Recently, a patient waited in line at a St. John's pharmacy to fill a prescription, only to be told that the medication was on back order.

Then, the next person in line stepped up for a different drug, and was told the same thing.

Telegram photo illustration/Thinkstock Images

Recently, a patient waited in line at a St. John's pharmacy to fill a prescription, only to be told that the medication was on back order.

Then, the next person in line stepped up for a different drug, and was told the same thing.

The pharmacist said she's never seen anything like it before; "pages and pages" of drugs that pharmacies just can't get.

Keith Bailey, a pharmacist with Shoppers Drug Mart, said things are slowly improving, but they've been grappling with shortages all year.

"At any time you're always going to have three or four products that are unavailable in the marketplace - that's just the way it is," he said. "But this year it seems to be a very weird year. At any one time you could have 20, 30, 40 different shortages of different products."

Pharmacists have needed to get creative: recently Bailey had to substitute a children's liquid version of a drug, because the adult pills were out of stock.

"So, you had to take a load of the kids liquid to equal up to the adult tablet," he said. "Other times you might actually have to work with the physician to actually change the drug."

In the case of one drug - metoclopramide, an anti-nausea treatment often used on cancer patients - there is no easy substitute.

Bailey is one of the pharmacists with the Pharmacists' Association of Newfoundland and Labrador (PANL) to undertake a survey, trying to get to the bottom of the problem.

He said most of the problem seems to be with generic drugs, as opposed to the brand-name variety, but PANL hasn't been able to put it's finger on a single, clear cause for the shortages.

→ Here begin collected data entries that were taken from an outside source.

-- ==== Sys2Proof/Laws/Memory.lean ====
section
/-! SUPPORT. Laws/Memory.lean: every memory operation keeps the canonical form; what a byte reads after a store. -/
namespace Sys2Proof.Machine

/-! ## The canonical form -/

theorem wf_cons (a : Nat) (v : Byte) (m : Mem) :
    Mem.wf ((a, v) :: m) = true ↔ v ≠ 0 ∧ (∀ p ∈ m, a < p.1) ∧ Mem.wf m = true := by
  simp [Mem.wf, and_assoc]

theorem wf_filter (q : Host.Cell → Bool) (m : Mem) (h : Mem.wf m = true) : Mem.wf (m.filter q) = true := by
  induction m with
  | nil => rfl
  | cons p m ih =>
    obtain ⟨a, v⟩ := p
    rw [wf_cons] at h
    by_cases hq : q (a, v) = true
    · rw [List.filter_cons_of_pos hq, wf_cons]
      exact ⟨h.1, fun p hp => h.2.1 p (List.mem_filter.1 hp).1, ih h.2.2⟩
    · rw [List.filter_cons_of_neg hq]
      exact ih h.2.2

theorem wf_append (a b : Mem) (ha : Mem.wf a = true) (hb : Mem.wf b = true)
    (hab : ∀ p ∈ a, ∀ q ∈ b, p.1 < q.1) : Mem.wf (a ++ b) = true := by
  induction a with
  | nil => exact hb
  | cons p m ih =>
    obtain ⟨i, v⟩ := p
    rw [wf_cons] at ha
    rw [List.cons_append, wf_cons]
    refine ⟨ha.1, ?_, ih ha.2.2 (fun p hp q hq => hab p (List.mem_cons_of_mem _ hp) q hq)⟩
    intro p hp
    rcases List.mem_append.1 hp with hp | hp
    · exact ha.2.1 p hp
    · exact hab (i, v) (List.mem_cons_self ..) p hp

theorem cellsOf_range (a : Nat) (bs : List Byte) : ∀ p ∈ cellsOf a bs, a ≤ p.1 ∧ p.1 < a + bs.length := by
  induction bs generalizing a with
  | nil => simp [cellsOf]
  | cons b bs ih =>
    intro p hp
    unfold cellsOf at hp
    have step : p ∈ cellsOf (a + 1) bs → a ≤ p.1 ∧ p.1 < a + (b :: bs).length := by
      intro h
      have := ih (a + 1) p h
      simp only [List.length_cons]
      omega
    by_cases hb : b = 0
    · rw [if_pos hb] at hp
      exact step hp
    · rw [if_neg hb] at hp
      rcases List.mem_cons.1 hp with rfl | hp
      · simp
      · exact step hp

theorem wf_cellsOf (a : Nat) (bs : List Byte) : Mem.wf (cellsOf a bs) = true := by
  induction bs generalizing a with
  | nil => rfl
  | cons b bs ih =>
    unfold cellsOf
    by_cases hb : b = 0
    · rw [if_pos hb]; exact ih (a + 1)
    · rw [if_neg hb, wf_cons]
      refine ⟨hb, fun p hp => ?_, ih (a + 1)⟩
      have := cellsOf_range (a + 1) bs p hp
      omega

/-- A write keeps the canonical form. -/
theorem wf_memPut (m : Mem) (a : Nat) (bs : List Byte) (h : Mem.wf m = true) : Mem.wf (memPut m a bs) = true := by
  unfold memPut
  refine wf_append _ _ (wf_append _ _ (wf_filter _ m h) (wf_cellsOf a bs) ?_) (wf_filter _ m h) ?_
  · intro p hp q hq
    have h1 := (List.mem_filter.1 hp).2
    have h2 := cellsOf_range a bs q hq
    simp only [decide_eq_true_eq] at h1
    omega
  · intro p hp q hq
    have h2 := (List.mem_filter.1 hq).2
    simp only [decide_eq_true_eq] at h2
    rcases List.mem_append.1 hp with hp | hp
    · have h1 := (List.mem_filter.1 hp).2
      simp only [decide_eq_true_eq] at h1
      omega
    · have h1 := cellsOf_range a bs p hp
      omega

/-- A fill with zeros keeps the canonical form. -/
theorem wf_memClear (m : Mem) (a n : Nat) (h : Mem.wf m = true) : Mem.wf (memClear m a n) = true := wf_filter _ m h

/-- Every store keeps the canonical form. -/
theorem wf_applyStore (m : Mem) (st : Store) (h : Mem.wf m = true) : Mem.wf (applyStore m st) = true := by
  cases st with
  | put a bs => exact wf_memPut m a bs h
  | clear a n => exact wf_memClear m a n h

theorem wf_stores (m : Mem) (log : List Store) (h : Mem.wf m = true) :
    Mem.wf (log.foldr (fun st m => applyStore m st) m) = true := by
  induction log with
  | nil => exact h
  | cons st log ih => exact wf_applyStore _ st ih

/-- Whatever a command did, the state after it has canonical memory where the state before it had. -/
theorem wf_finish (s : State) (w : Work) (h : Mem.wf s.mem = true) : Mem.wf (finish s w).mem = true :=
  wf_stores s.mem w.log h

/-! ## One byte after a store -/

theorem tabGet_cellsOf (a : Nat) (bs : List Byte) (x : Nat) :
    tabGet 0 (cellsOf a bs) x = if a ≤ x ∧ x < a + bs.length then bs.getD (x - a) 0 else 0 := by
  induction bs generalizing a with
  | nil =>
    simp [cellsOf]
  | cons b bs ih =>
    unfold cellsOf
    have key : tabGet 0 ((a, b) :: cellsOf (a + 1) bs) x
        = if a ≤ x ∧ x < a + (b :: bs).length then (b :: bs).getD (x - a) 0 else 0 := by
      rw [tabGet_cons, ih]
      by_cases hx : a = x
      · subst hx; simp
      · by_cases h2 : a + 1 ≤ x ∧ x < a + 1 + bs.length
        · have h3 : a ≤ x ∧ x < a + (b :: bs).length := by simp only [List.length_cons]; omega
          rw [if_neg hx, if_pos h2, if_pos h3]
          have : x - a = (x - (a + 1)) + 1 := by omega
          rw [this]; rfl
        · have h3 : ¬ (a ≤ x ∧ x < a + (b :: bs).length) := by simp only [List.length_cons]; omega
          rw [if_neg hx, if_neg h2, if_neg h3]
    by_cases hb : b = 0
    · rw [if_pos hb, ← key, hb, tabGet_cons]
      by_cases hx : a = x
      · subst hx
        rw [if_pos rfl, ih]
        have : ¬ (a + 1 ≤ a ∧ a < a + 1 + bs.length) := by omega
        rw [if_neg this]
      · rw [if_neg hx]
    · rw [if_neg hb]; exact key

theorem tabGet_of_no_key {α : Type} (d : α) (t : Tab α) (x : Nat) (h : ∀ p ∈ t, p.1 ≠ x) : tabGet d t x = d := by
  induction t with
  | nil => rfl
  | cons e t ih =>
    obtain ⟨i, v⟩ := e
    rw [tabGet_cons, if_neg (h (i, v) (List.mem_cons_self ..))]
    exact ih (fun p hp => h p (List.mem_cons_of_mem _ hp))

theorem tabGet_append_left {α : Type} (d : α) (a b : Tab α) (x : Nat) (h : ∀ p ∈ b, p.1 ≠ x) :
    tabGet d (a ++ b) x = tabGet d a x := by
  induction a with
  | nil => rw [List.nil_append, tabGet_of_no_key d b x h]; rfl
  | cons e t ih =>
    obtain ⟨i, v⟩ := e
    rw [List.cons_append, tabGet_cons, tabGet_cons, ih]

theorem tabGet_append_right {α : Type} (d : α) (a b : Tab α) (x : Nat) (h : ∀ p ∈ a, p.1 ≠ x) :
    tabGet d (a ++ b) x = tabGet d b x := by
  induction a with
  | nil => rfl
  | cons e t ih =>
    obtain ⟨i, v⟩ := e
    rw [List.cons_append, tabGet_cons, if_neg (h (i, v) (List.mem_cons_self ..))]
    exact ih (fun p hp => h p (List.mem_cons_of_mem _ hp))

/-- A byte after a write: the byte written, or the byte that was there. -/
theorem memByte_memPut (m : Mem) (a : Nat) (bs : List Byte) (x : Nat) :
    memByte (memPut m a bs) x = if a ≤ x ∧ x < a + bs.length then bs.getD (x - a) 0 else memByte m x := by
  unfold memByte memPut
  have lo := tabGet_filter (0 : Byte) (fun i => decide (i < a)) m x
  have hi := tabGet_filter (0 : Byte) (fun i => decide (a + bs.length ≤ i)) m x
  by_cases h1 : x < a
  · have n1 : ¬ (a ≤ x ∧ x < a + bs.length) := by omega
    rw [if_neg n1, tabGet_append_left, tabGet_append_left, lo]
    · simp [h1]
    · intro p hp; have := cellsOf_range a bs p hp; omega
    · intro p hp; have := (List.mem_filter.1 hp).2; simp only [decide_eq_true_eq] at this; omega
  · by_cases h2 : x < a + bs.length
    · have n1 : a ≤ x ∧ x < a + bs.length := by omega
      rw [tabGet_append_left, tabGet_append_right, tabGet_cellsOf, if_pos n1, if_pos n1]
      · intro p hp; have := (List.mem_filter.1 hp).2; simp only [decide_eq_true_eq] at this; omega
      · intro p hp; have := (List.mem_filter.1 hp).2; simp only [decide_eq_true_eq] at this; omega
    · have n1 : ¬ (a ≤ x ∧ x < a + bs.length) := by omega
      rw [if_neg n1, tabGet_append_right, hi]
      · simp; omega
      · intro p hp
        rcases List.mem_append.1 hp with hp | hp
        · have := (List.mem_filter.1 hp).2; simp only [decide_eq_true_eq] at this; omega
        · have := cellsOf_range a bs p hp; omega

/-- A byte after a fill with zeros. -/
theorem memByte_memClear (m : Mem) (a n x : Nat) :
    memByte (memClear m a n) x = if a ≤ x ∧ x < a + n then 0 else memByte m x := by
  unfold memByte memClear
  have h := tabGet_filter (0 : Byte) (fun i => decide (i < a) || decide (a + n ≤ i)) m x
  rw [h]
  by_cases hx : a ≤ x ∧ x < a + n
  · rw [if_pos hx, if_neg]; simp; omega
  · rw [if_neg hx, if_pos]; simp; omega

/-- The bytes a store touches. -/
def Store.covers (st : Store) (x : Nat) : Bool :=
  match st with
  | .put a bs => a ≤ x && x < a + bs.length
  | .clear a n => a ≤ x && x < a + n

/-- A store leaves every byte outside it as it was. -/
theorem memByte_applyStore_outside (m : Mem) (st : Store) (x : Nat) (h : st.covers x = false) :
    memByte (applyStore m st) x = memByte m x := by
  cases st with
  | put a bs =>
    have hn : ¬ (a ≤ x ∧ x < a + bs.length) := by simpa [Store.covers] using h
    simp only [applyStore]
    rw [memByte_memPut, if_neg hn]
  | clear a n =>
    have hn : ¬ (a ≤ x ∧ x < a + n) := by simpa [Store.covers] using h
    simp only [applyStore]
    rw [memByte_memClear, if_neg hn]

/-- The stores of a command leave every byte outside them as it was. -/
theorem memByte_stores_outside (m : Mem) (log : List Store) (x : Nat) (h : ∀ st ∈ log, st.covers x = false) :
    memByte (log.foldr (fun st m => applyStore m st) m) x = memByte m x := by
  induction log with
  | nil => rfl
  | cons st log ih =>
    rw [List.foldr_cons, memByte_applyStore_outside _ st x (h st (List.mem_cons_self ..))]
    exact ih (fun s hs => h s (List.mem_cons_of_mem _ hs))

/-- A command without stores leaves memory as it was. -/
theorem finish_mem_of_no_store (s : State) (w : Work) (h : w.log = []) : (finish s w).mem = s.mem := by
  simp [finish, h]

/-! ## Reading several bytes -/

theorem spread_cons_lt (a n k : Nat) (v : Byte) (m : Mem) (h : k ≠ a) :
    spread a (n + 1) ((k, v) :: m) = 0 :: spread (a + 1) n ((k, v) :: m) := by
  simp [spread, h]

theorem spread_eq (a n : Nat) (m : Mem) (h : Mem.wf m = true) (hm : ∀ p ∈ m, a ≤ p.1) :
    spread a n m = (List.range' a n).map (fun i => memByte m i) := by
  induction n generalizing a m with
  | zero => cases m <;> simp [spread]
  | succ n ih =>
    cases m with
    | nil => simp only [spread, ih (a + 1) [] rfl (by simp), List.range'_succ, List.map_cons]; rfl
    | cons p m =>
      obtain ⟨k, v⟩ := p
      rw [wf_cons] at h
      by_cases hk : k = a
      · subst hk
        simp only [spread, if_true, List.range'_succ, List.map_cons, memByte, tabGet_cons]
        rw [ih (k + 1) m h.2.2 (fun p hp => h.2.1 p hp)]
        congr 1
        apply List.map_congr_left
        intro i hi
        have : ¬ k = i := by have := List.mem_range'_1.1 hi; omega
        simp [memByte, this]
      · have hka : a < k := by have := hm (k, v) (List.mem_cons_self ..); simp at this; omega
        rw [spread_cons_lt a n k v m hk, List.range'_succ, List.map_cons]
        rw [ih (a + 1) ((k, v) :: m) (by rw [wf_cons]; exact h)]
        · congr 1
          have hz : tabGet (0 : Byte) m a = 0 := by
            apply tabGet_of_no_key
            intro p hp; have := h.2.1 p hp; omega
          show (0 : Byte) = tabGet 0 ((k, v) :: m) a
          rw [tabGet_cons, if_neg hk, hz]
        · intro p hp
          rcases List.mem_cons.1 hp with rfl | hp
          · exact hka
          · have := h.2.1 p hp; simp at this ⊢; omega

/-- Reading n bytes of a canonical memory reads each byte. -/
theorem memGet_eq (m : Mem) (a n : Nat) (h : Mem.wf m = true) :
    memGet m a n = (List.range' a n).map (fun i => memByte m i) := by
  unfold memGet
  rw [spread_eq a n _ (wf_filter _ m h)]
  · apply List.map_congr_left
    intro i hi
    have hr := List.mem_range'_1.1 hi
    unfold memByte
    have := tabGet_filter (0 : Byte) (fun k => decide (a ≤ k) && decide (k < a + n)) m i
    rw [this, if_pos]
    simp; omega
  · intro p hp
    have := (List.mem_filter.1 hp).2
    simp at this
    exact this.1

end Sys2Proof.Machine
end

Part of the problem, he said, may be that manufacturing drugs isn't an easy, overnight proposition. A pill maker will typically make a big batch of one medication, then stop production, clean all the equipment to prevent contamination, and make a big batch of something else.

The problem isn't restricted to Newfoundland.

A survey conducted by the Saskatchewan College of Pharmacists looked into the same problem.

The college found that nearly 70 per cent of the time, manufacturers gave no reason for the shortages.

Julie Tam, with the Canadian Generic Pharmaceutical Association couldn't give a single clear reason for the shortages, although she said that there are also shortages among brand-name drugs.

One problem, Tam said, was global shortages of the active ingredients in drugs.

Another issue is that if a batch of pills isn't up to Health Canada's safety standards, it gets tossed and can't be quickly replaced.

"For the well-run system there is no shortages, but the reality is that you're always working to get the supply of the active ingredient, making it in time and working with what the shelf-life is," she said.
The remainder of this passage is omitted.